WORK INSTRUCTION
Among the entries that follow, the required portion opens with the line containing "refine ⟨fun hm" and closes with the line containing "intro give w". Give that portion again exactly, and nothing else.

EXTRACTED DATA
-- ==== Sys2Proof/Proofs/ControlFrames.lean ====
section
/-! PROOFS. A frame on the control line, and the override of held valves (O49). -/

namespace Sys2Proof.Machine

/-! ## Counted, dropped and handed over (R155, R156, R163) -/

section Received

variable {p : Part} {l : Line} {bytes : List Byte} {f : Frame} {k : FrameKind}

theorem countFrame_eq (b : p.bounded) (l : Line) :
    p.countFrame l = p.setLine l { p.line l with received := min 65535 ((p.line l).received + 1) } := by
  obtain ⟨-, hreceived, -, -⟩ := b.lines l
  rw [Part.countFrame, raise_eq_min hreceived]

theorem dropFrame_countFrame (b : p.bounded) (l : Line) :
    (p.countFrame l).dropFrame l =
      p.setLine l { p.line l with
        received := min 65535 ((p.line l).received + 1), crcDrops := min 65535 ((p.line l).crcDrops + 1) } := by
  obtain ⟨-, -, hdrops, -⟩ := b.lines l
  simp only [countFrame_eq b, Part.dropFrame, line_setLine_self, setLine_setLine, raise_eq_min hdrops]

theorem blockedDrop_eq (b : p.bounded) :
    ({ p with counters := p.counters.blockedDrop } : Part) =
      { p with counters := { p.counters with blockedDrops := min 65535 (p.counters.blockedDrops + 1) } } := by
  obtain ⟨-, hblocked, -⟩ := b.counters
  rw [Counters.blockedDrop, raise_eq_min hblocked]

theorem receive_unread (h : readFrame bytes = none) : p.receive l bytes = (p.countFrame l).dropFrame l := by
  simp only [Part.receive, h]

theorem receive_control (h : readFrame bytes = some (f, k)) :
    p.receive .control bytes = (p.countFrame .control).controlFrame f k := by
  simp only [Part.receive, h, if_true]

theorem controlFrame_handed (h : f.dst.toNat = p.mgmt.ownAddress) :
    p.controlFrame f .manage = { p with mgmt := { p.mgmt with handed := p.mgmt.handed ++ [f.order] } } := by
  rw [Part.controlFrame, if_pos h, if_pos rfl]

theorem controlFrame_dropped (h : f.dst.toNat = p.mgmt.ownAddress) (hk : k ≠ .manage) :
    p.controlFrame f k = p.dropFrame .control := by
  rw [Part.controlFrame, if_pos h, if_neg hk]

theorem controlFrame_passed (h : f.dst.toNat ≠ p.mgmt.ownAddress) (hk : k ≠ .order) :
    p.controlFrame f k = p.routeDown f := by
  rw [Part.controlFrame, if_neg h, if_neg hk]

theorem controlFrame_order (h : f.dst.toNat ≠ p.mgmt.ownAddress) : p.controlFrame f .order = p.controlOrder f := by
  rw [Part.controlFrame, if_neg h, if_pos rfl]

end Received

/-! ## The hold check (R160 to R162, R169) -/

/-- The frame's override mark is set, and every one of the valves permits the override (R162). -/
def Part.mayOverride (p : Part) (f : Frame) (vs : List Nat) : Prop :=
  f.ctl.getLsbD 1 = true ∧ ∀ w ∈ vs, ∃ y, p.valve? w = some y ∧ y.overridePermitted = true

section Held

variable {p : Part} {f : Frame} {v : Nat} {vs : List Nat}

theorem permits_iff (p : Part) (v : Nat) :
    p.permits v = true ↔ ∃ y, p.valve? v = some y ∧ y.overridePermitted = true := by
  unfold Part.permits
  cases p.valve? v <;> simp

theorem mayOverride_iff (p : Part) (f : Frame) (vs : List Nat) :
    (f.override && vs.all p.permits) = true ↔ p.mayOverride f vs := by
  simp only [Bool.and_eq_true, List.all_eq_true, permits_iff, Part.mayOverride, Frame.override]

theorem controlOrder_unheld (h : p.heldValves f = []) : p.controlOrder f = p.routeDown f := by
  rw [Part.controlOrder, h]

variable (h : p.heldValves f = v :: vs)

include h

theorem controlOrder_overrides (hm : p.mayOverride f (v :: vs)) (hplace : p.anyPlace f = true) :
    p.controlOrder f = (p.routeDown f).overrideAll f.tag.toNat (v :: vs) := by
  simp only [Part.controlOrder, h, (mayOverride_iff p f _).2 hm, hplace, if_true]

theorem controlOrder_withheld (hm : ¬p.mayOverride f (v :: vs)) (ha : p.mgmt.mode = .active) :
    p.controlOrder f = p.orderHeld f v false := by
  rw [← mayOverride_iff] at hm
  simp only [Part.controlOrder, h, if_neg hm, (isActive_iff p).2 ha, if_true]

theorem controlOrder_forwarded (hm : ¬p.mayOverride f (v :: vs)) (ha : p.mgmt.mode = .transparent)
    (hplace : p.anyPlace f = true) : p.controlOrder f = (p.routeDown f).orderHeld f v true := by
  rw [← mayOverride_iff] at hm
  have hactive : ¬p.isActive = true := by simp [(isActive_eq_false_iff p).2 ha]
  simp only [Part.controlOrder, h, if_neg hm, if_neg hactive, hplace, if_true]

/-- An ORDER that no line has a place for is dropped at its lines, and nothing else comes of it. -/
theorem controlOrder_noPlace (hm : p.mayOverride f (v :: vs) ∨ p.mgmt.mode = .transparent)
    (hplace : ¬p.anyPlace f = true) : p.controlOrder f = p.routeDown f := by
  by_cases hmay : p.mayOverride f (v :: vs)
  · simp only [Part.controlOrder, h, (mayOverride_iff p f _).2 hmay, if_neg hplace, if_true]
  · have hactive : ¬p.isActive = true := by simp [(isActive_eq_false_iff p).2 (hm.resolve_left hmay)]
    rw [← mayOverride_iff] at hmay
    simp only [Part.controlOrder, h, if_neg hmay, if_neg hactive, if_neg hplace]

end Held

theorem w16_toNat (w : Word) : w16 w.toNat = w := by simp [w16]

theorem item_tag (a : Word) (tag : Byte) (n : Nat) :
    item a (w8 tag.toNat n) =
      ⟨BitVec.ofNat 8 (a.toNat / 256), BitVec.ofNat 8 a.toNat, tag, BitVec.ofNat 8 n⟩ := by
  have hhi := hi_w16 a.toNat
  have hlo := lo_w16 a.toNat
  rw [w16_toNat] at hhi hlo
  simp [item, Item.ofWords, w8, hhi, hlo]

/-- The notice and trace entry of a held ORDER, byte by byte. -/
theorem orderHeld_eq (f : Frame) (v : Nat) (forwarded : Bool) (p : Part) :
    p.orderHeld f v forwarded =
      (p.notice .orderHeld
          [⟨BitVec.ofNat 8 (f.dst.toNat / 256), BitVec.ofNat 8 f.dst.toNat, f.tag, BitVec.ofNat 8 (flagNum forwarded)⟩,
            item (w16 v) (w16 (p.firstHolder v))]).record .orderHeld
        (some (p.firstHolder v)) (some (.valve v)) (some f.tag.toNat) := by
  rw [Part.orderHeld, item_tag]

/-! ## Override (R125, R162) -/

theorem writeOper_unloaded {p : Part} {v : Nat} (h : p.valve? v = none) (o : Operability) : p.writeOper v o = p := by
  rw [Part.writeOper, h]

/-- A valve given over, after the write of its OPERABILITY: its context, waiting entries and requests end, and the
incidents that hold it are held. -/
theorem overrideValve_of_write {p a : Part} {v : Nat} (h : p.writeOper v .local = a) {tag : Nat} :
    p.overrideValve tag v =
      (Part.holdOverridden v
        { a.endContext v with
          seq :=
            { (a.endContext v).seq with
              waiting := (a.endContext v).seq.waiting.filter fun w => decide (w.valve ≠ v)
              crew := (a.endContext v).seq.crew.filter fun k => decide (k.valve ≠ v) } }).record
        .override none (some (.valve v)) (some tag) := by
  subst h
  rfl

/-- An override's disturbances: one for each valve whose OPERABILITY is no longer what it was, in order. -/
theorem overrideAll_eq (tag : Nat) (vs : List Nat) (p : Part) :
    p.overrideAll tag vs =
      let w := vs.foldl (fun q v => q.overrideValve tag v) p
      (vs.filter fun v => decide (p.operOf v ≠ w.operOf v)).foldl (fun q v => q.announce (.ofOper v)) w := by
  simp only [Part.overrideAll, Part.announceAll, flatMap_operChange, List.foldl_map]

/-- Settles O49: a frame on the control line by its reading, its destination and kind, its lines and the hold check; then
the override valve by valve, and the valves that an incident holds. -/
theorem controlFrames : Obligations.ControlFrames := by
  refine ⟨fun bytes s canon bound => ?_, fun p tag vs => ?_, holds_iff⟩
  · intro i x p drop
    have hp : s.part.countFrame .control = p := countFrame_eq bound .control
    have hdrop : p.dropFrame .control = drop := hp ▸ dropFrame_countFrame bound .control
    have ends {e : Part} (he : s.part.receive .control bytes = e) (h : e.still) :
        exec i s = .next { s with part := e } := State.run_rest (f := Part.receive .control bytes) rfl he h
    refine ⟨fun h => ends ((receive_unread h).trans (hp ▸ hdrop)), fun f k hread => ?_⟩
    have c : p.canonical := hp ▸ (keeps_countFrame s.part .control).canonical canon
    have b : p.bounded := hp ▸ (keeps_countFrame s.part .control).bounded bound
    have comes {e : Part} (he : p.controlFrame f k = e) : s.part.receive .control bytes = e :=
      (receive_control hread).trans ((congrArg (Part.controlFrame f k) hp).trans he)
    intro own lines handed blocked copied shut lined route taken notice room addressed firstBy
    refine ⟨mem_heldValves c f, heldValves_pairwise c f, fun v r j hj hv hlow => firstHolder_lowest c hj hv hlow,
      fun h hk => ends (comes ?_), fun h hk => ends (comes ?_), ?_, fun h hk => ends (comes ?_),
      fun h hk hfree => ends (comes ?_), fun v vs h hk hheld => ?_⟩
    · exact hk ▸ controlFrame_handed h
    · exact (controlFrame_dropped h hk).trans hdrop
    · have hne (hd : f.dst ≠ 65535#16) : f.dst.toNat ≠ 65535 := mt (toNat_eq_broadcast f.dst).1 hd
      refine ⟨fun hd => ?_, fun hd hs => ?_, fun l hd hs hl => ?_, fun hd hs hl => ?_⟩
      · exact routeDown_lines (by rw [(toNat_eq_broadcast f.dst).2 hd]; exact linesTo_broadcast p)
      · exact (routeDown_shut (linesTo_shut (hne hd) hs)).trans (blockedDrop_eq b)
      · obtain ⟨n, e, he, hline⟩ := hl
        exact routeDown_lines (linesTo_routed (hne hd) hs he hline)
      · exact routeDown_lines (linesTo_unrouted hs hl)
    · exact controlFrame_passed h hk
    · exact hk ▸ (controlFrame_order h).trans (controlOrder_unheld hfree)
    · intro permitted fits
      have order {e : Part} (he : p.controlOrder f = e) : taken e := ends (comes (hk ▸ (controlFrame_order h).trans he))
      refine ⟨fun hm ha => order ?_, fun hm ha hfits => order ?_, fun hm hfits => order ?_, fun hm hfits => order ?_⟩
      · exact (controlOrder_withheld hheld hm ha).trans (orderHeld_eq f v false p)
      · exact (controlOrder_forwarded hheld hm ha ((anyPlace_iff p f).2 hfits)).trans (orderHeld_eq f v true _)
      · exact controlOrder_overrides hheld hm ((anyPlace_iff p f).2 hfits)
      · exact controlOrder_noPlace hheld hm fun hplace => hfits ((anyPlace_iff p f).1 hplace)
  · intro give w
    have hgive : (fun q v => Part.overrideValve tag v q) = give := by
      funext q v
      dsimp only [give]
      split
      · next x hx => exact overrideValve_of_write (writeOper_eq hx .local)
      · next hx => exact overrideValve_of_write (writeOper_unloaded hx .local)
    rw [overrideAll_eq, hgive]
    rfl

end Sys2Proof.Machine
end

EXPECTED OUTPUT
      refine ⟨fun hm ha => order ?_, fun hm ha hfits => order ?_, fun hm hfits => order ?_, fun hm hfits => order ?_⟩
      · exact (controlOrder_withheld hheld hm ha).trans (orderHeld_eq f v false p)
      · exact (controlOrder_forwarded hheld hm ha ((anyPlace_iff p f).2 hfits)).trans (orderHeld_eq f v true _)
      · exact controlOrder_overrides hheld hm ((anyPlace_iff p f).2 hfits)
      · exact controlOrder_noPlace hheld hm fun hplace => hfits ((anyPlace_iff p f).1 hplace)
  · intro give w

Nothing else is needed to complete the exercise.